WHAT YOU HAVE TO DO:
Note each line in the data below that holds "ringOwner", and copy it.

DATA LISTING:

/-- A ring without a policer lets its descriptors pass. -/
theorem police_none {d : Dev} {k : Nat} {e : DescEntry} (he : tget d.rng.descs k = some e) (hp : (d.ring e.ring).policer = 0xFFFF) :
    d.police k = d := by
  simp only [Dev.police, he, hp, decide_true, Bool.or_true, if_true]

/-- The table's entry for a descriptor that ring `n` of partition `p` has just copied (R57). -/
def Dev.copiedEntry (d : Dev) (n p : Nat) (op : Byte) (x : Desc) : DescEntry :=
  { ring := n, part := p, addr := (d.ring n).slotAddr (d.ring n).fetched.toNat, op := op, d := x }

/-- The device that has copied and counted a descriptor, before it is policed. -/
def Dev.copied (d : Dev) (n p : Nat) (op : Byte) (x : Desc) : Dev :=
  let t := (d.setRing n { d.ring n with fetched := (d.ring n).fetched + 1, issued := (d.ring n).issued - 1 }).setReg (RNG_FETCH_COUNT p)
    (d.reg (RNG_FETCH_COUNT p) + 1)
  { t with rng := { t.rng with descs := tput d.rng.descs d.rng.next (d.copiedEntry n p op x), next := d.rng.next + 1 } }

theorem arrive_eq_copied {d : Dev} {n p : Nat} (hown : d.ringOwner n = some p) (op : Byte) (x : Desc) :
    (d.arrive n op x).1 = ((d.copied n p op x).police d.rng.next).sweep := by
  simp only [Dev.arrive, hown]
  rfl

theorem ring_copied (d : Dev) (n p : Nat) (op : Byte) (x : Desc) : (d.copied n p op x).ring n =
    { d.ring n with fetched := (d.ring n).fetched + 1, issued := (d.ring n).issued - 1 } :=
  ring_setRing_same d n _

theorem reg_copied (d : Dev) (n p : Nat) (op : Byte) (x : Desc) :
    (d.copied n p op x).reg (RNG_FETCH_COUNT p) = d.reg (RNG_FETCH_COUNT p) + 1 :=
  reg_setReg_same (d.setRing n _) _ _

/-- A descriptor that arrives in an empty table, on a ring without a policer, starts. -/
theorem arrive_alone {d : Dev} {n p : Nat} {op : Byte} (x : Desc) (hown : d.ringOwner n = some p) (hempty : d.rng.descs = [])
    (hpol : (d.ring n).policer = 0xFFFF) (hop : (opRow op).isSome = true) : (d.arrive n op x).1 =
      (d.copied n p op x).modDesc d.rng.next fun e => { e with st := .started } := by
  have hdescs : (d.copied n p op x).rng.descs = [(d.rng.next, d.copiedEntry n p op x)] := by
    simp only [Dev.copied, hempty, tput]
  have hget : tget (d.copied n p op x).rng.descs d.rng.next = some (d.copiedEntry n p op x) := by
    simp only [hdescs, tget, if_true]
  have hnone : ((d.copied n p op x).ring (d.copiedEntry n p op x).ring).policer = 0xFFFF := by
    rw [Dev.copiedEntry, ring_copied]
    exact hpol
  rw [arrive_eq_copied hown, police_none hget hnone, sweep_single hdescs rfl hop]

theorem descs_modDesc_copied {d : Dev} (hempty : d.rng.descs = []) (n p : Nat) (op : Byte) (x : Desc) (g : DescEntry → DescEntry) :
    ((d.copied n p op x).modDesc d.rng.next g).rng.descs = [(d.rng.next, g (d.copiedEntry n p op x))] := by
  simp [Dev.modDesc, Dev.copied, hempty, tput, tupd, tget]

theorem doStateRead_waits {d : Dev} {k : Nat} {e : DescEntry} (h : fieldAt e.d 25 1 % 2 = 1) : doStateRead d k e = d.wait k .boundaryRead :=
  if_pos h

theorem doStateRead_at_once {d : Dev} {k : Nat} {e : DescEntry} (h : fieldAt e.d 25 1 % 2 = 0) :
    doStateRead d k e = (d.stateWrite e).okOpen k :=
  if_neg (by omega)

/-- Settles O17: STATE_READ by its AT_BOUNDARY bit; a descriptor that is alone starts as it arrives. -/
theorem descriptorsStartAndReadState : Obligations.DescriptorsStartAndReadState := by
  intro s
  refine ⟨fun n x k e hn h hchk => ?_, fun n p w hn hown hissued hempty hpol hop => ?_⟩
  · obtain ⟨-, -, rfl, -⟩ := ready_facts h
    exact ⟨fun hlater => op_becomes h rfl (decide_eq_true hn) hchk (doStateRead_waits hlater),
      fun hnow => op_becomes h rfl (decide_eq_true hn) hchk (doStateRead_at_once hnow)⟩
  · have hstarts := arrive_alone (decodeDesc w).2 hown hempty hpol hop
    have hring := ring_copied s.dev n p (decodeDesc w).1 (decodeDesc w).2
    exact ⟨_, becomes_onDev rfl (decide_eq_true hn) ((if_neg hissued).trans hstarts), descs_modDesc_copied hempty _ _ _ _ _,
      congrArg Ring.fetched hring, congrArg Ring.issued hring, reg_copied s.dev n p (decodeDesc w).1 (decodeDesc w).2⟩

end Sys2Proof.Machine
end

section
/-! SUPPORT and CERTIFICATES. 04_sessions_tussock_yoyo.md: handles (R84; 05 R128) and the session opcodes (R87, R93–R101, R461). -/

namespace Sys2Proof.Machine

/-! ### Handles (R84; 05 R128) -/

theorem toNat_mkHandle {dev part gen num : Nat} (hdev : dev < 4096) (hpart : part < 8) (hgen : gen < 2 ^ 27) (hnum : num < 2 ^ 22) :
    (mkHandle dev part gen num).toNat = dev * 2 ^ 52 + part * 2 ^ 49 + gen * 2 ^ 22 + num := by
  rw [mkHandle, BitVec.toNat_ofNat, Nat.mod_eq_of_lt hgen, Nat.mod_eq_of_lt hnum, Nat.mod_eq_of_lt (by omega)]

theorem toNat_mkRegionHandle {dev part gen num : Nat} (hdev : dev < 4096) (hpart : part < 8) (hgen : gen < 2 ^ 33)
    (hnum : num < 2 ^ 16) : (mkRegionHandle dev part gen num).toNat = dev * 2 ^ 52 + part * 2 ^ 49 + gen * 2 ^ 16 + num := by
  rw [mkRegionHandle, BitVec.toNat_ofNat, Nat.mod_eq_of_lt hgen, Nat.mod_eq_of_lt hnum, Nat.mod_eq_of_lt (by omega)]

/-- Settles O9: no part of a handle reaches into the next, so each reading divides out the parts below its own. -/
theorem handlesRoundTrip : Obligations.HandlesRoundTrip := by
  intro dev part gen num hdev hpart
  refine ⟨fun hgen hnum => ?_, fun hgen hnum => ?_⟩
  · have hval := toNat_mkHandle hdev hpart hgen hnum
    unfold hDevice hPart hGen hLocal
    rw [hval]
    omega
  · have hval := toNat_mkRegionHandle hdev hpart hgen hnum
    unfold hDevice hPart hRegionGen hRegion
    rw [hval]
    omega

/-! ### SESSION_OPEN (R95) -/

/-- The session that a SESSION_OPEN puts into slot `l`, its history in region `r`. -/
def Dev.openedSession (d : Dev) (x : Desc) (l : Nat) (r : Region) : Session :=
  { gen := nextGen (d.ses l).gen 0x7FFFFFF, st := .idle, pin := (fieldAt x 18 1).testBit 0, cls := fieldAt x 16 1,
    prio := fieldAt x 17 1 % 4, keyId := BitVec.ofNat 16 (fieldAt x 20 2), histAddr := d.tileAddr r 0, stateTime := d.clock.now,
    memIndex := BitVec.ofNat 32 (fieldAt x 32 4), histReg := hRegion (BitVec.ofNat 64 (fieldAt x 24 8)) }

/-- The device in which a SESSION_OPEN of partition `p` has taken slot `l`, which leaves the numbers `nums`. -/
def Dev.sessionOpened (d : Dev) (p : Nat) (x : Desc) (l : Nat) (nums : Numbers) (r : Region) : Dev :=
  let t := d.tussockAccess.setSes l (d.openedSession x l r)
  let t := { t with tus := { t.tus with numbers := tput t.tus.numbers p nums } }
  let t := if fieldAt x 32 4 = 0xFFFFFFFF then t else t.nameIndex (fieldAt x 32 4) true
  t.modTok p fun z => { z with gens := tput z.gens l {} }

/-- A slot and a history region are there, and the key is current: the slot is taken and its handle answered. -/
theorem doSessionOpen_opens {d : Dev} (k : Nat) {e : DescEntry} {l : Nat} {nums : Numbers} {r : Region}
    (hkey : (d.storeKey e.part (fieldAt e.d 20 2)).isSome = true)
    (htake : (tgetD d.tus.numbers e.part {}).take (d.getF (TUS_PART_FIRST e.part)) (d.getF (TUS_PART_COUNT e.part)) = some (l, nums))
    (hreg : d.region (hRegion (BitVec.ofNat 64 (fieldAt e.d 24 8))) = some r) :
    doSessionOpen d k e =
      (d.sessionOpened e.part e.d l nums r).ok k (mkHandle d.id e.part (nextGen (d.ses l).gen 0x7FFFFFF) l) 0 := by
  simp only [doSessionOpen, Option.isNone_eq_false_iff.2 hkey, htake, hreg]
  rfl

/-! ### Opcodes of an open session (R87, R93, R97, R98, R101, R461) -/

section

/- The session `y` in slot `loc` that descriptor `e` targets, and the device `t` once its descriptor has been looked up (R87). -/
variable {d t : Dev} {k loc : Nat} {e : DescEntry} {y : Session} (ht : d.tussockAccess = t) (hloc : hLocal e.d.target = loc)
  (hy : d.ses loc = y)

include ht hloc hy

/-- An APPEND brings work to its session; its bytes are read at once unless another one is being read or tokenised. -/
theorem doAppend_brings_work (hten : t.tenantGone e.part y.keyId.toNat = false) (hadm : y.admitsAppend = true)
    (hkey : (t.key e.part y.keyId.toNat).isSome = true) (hbound : (t.tokp e.part).bound.isSome = true)
    (hmax : t.classMax e.part y.cls ≠ 0) (hvocab : (t.vocabOf e.part y.cls).isSome = true) :
    doAppend d k e =
      if t.appending loc then (t.workArrives loc).wait k (.tokenise loc) else (t.workArrives loc).readAppend k := by
  simp [doAppend, ht, hloc, hy, hten, hadm, hmax, Option.isNone_eq_false_iff.2 hkey, Option.isNone_eq_false_iff.2 hbound,
    Option.isNone_eq_false_iff.2 hvocab]

theorem doStepRequest_arms_generation (hten : t.tenantGone e.part y.keyId.toNat = false) (hwin : (t.window e.part).failed = false)
    (hgen : y.genArmed = false) (hwait : y.waitArmed = false) (hpos : y.positions + y.staged ≠ 0)
    (hkey : (t.key e.part y.keyId.toNat).isSome = true) (hbound : (t.tokp e.part).bound.isSome = true)
    (hst : y.st = .idle ∨ y.st = .parked ∨ y.st = .parking ∨ y.st = .resident) :
    doStepRequest d k e = ((t.armGen loc (genOf k e)).workArrives loc).wait k (.generation loc) := by
  have hstate : (y.st == .idle || y.st == .parked || y.st == .parking || y.st == .resident) = true := by simpa [or_assoc] using hst
  simp only [doStepRequest, ht, hloc, hy, hten, hwin, hgen, hwait, hstate, beq_false_of_ne hpos, Option.isNone_eq_false_iff.2 hkey,
    Option.isNone_eq_false_iff.2 hbound, Bool.or_self, Bool.not_true, Bool.false_eq_true, if_false]

theorem doToolWait_waits (hten : t.tenantGone e.part y.keyId.toNat = false) (hwin : (t.window e.part).failed = false)
    (hgen : y.genArmed = false) (hwait : y.waitArmed = false) (hbound : (t.tokp e.part).bound.isSome = true)
    (hst : y.st = .idle ∨ y.st = .resident) :
    doToolWait d k e = ((t.enter loc .waiting).modSes loc fun z =>
      { z with waitArmed := true, armed := some (genOf k e), linger := false, ended := false, fromIdle := !z.inBatch }).wait k
        (.generation loc) := by
  have hstate : (y.st == .idle || y.st == .resident) = true := by simpa using hst
  simp only [doToolWait, ht, hloc, hy, hten, hwin, hgen, hwait, hstate, Option.isNone_eq_false_iff.2 hbound, Bool.or_self, Bool.not_true,
    Bool.false_eq_true, if_false]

ANSWER TO THE EXERCISE:
theorem arrive_eq_copied {d : Dev} {n p : Nat} (hown : d.ringOwner n = some p) (op : Byte) (x : Desc) :
theorem arrive_alone {d : Dev} {n p : Nat} {op : Byte} (x : Desc) (hown : d.ringOwner n = some p) (hempty : d.rng.descs = [])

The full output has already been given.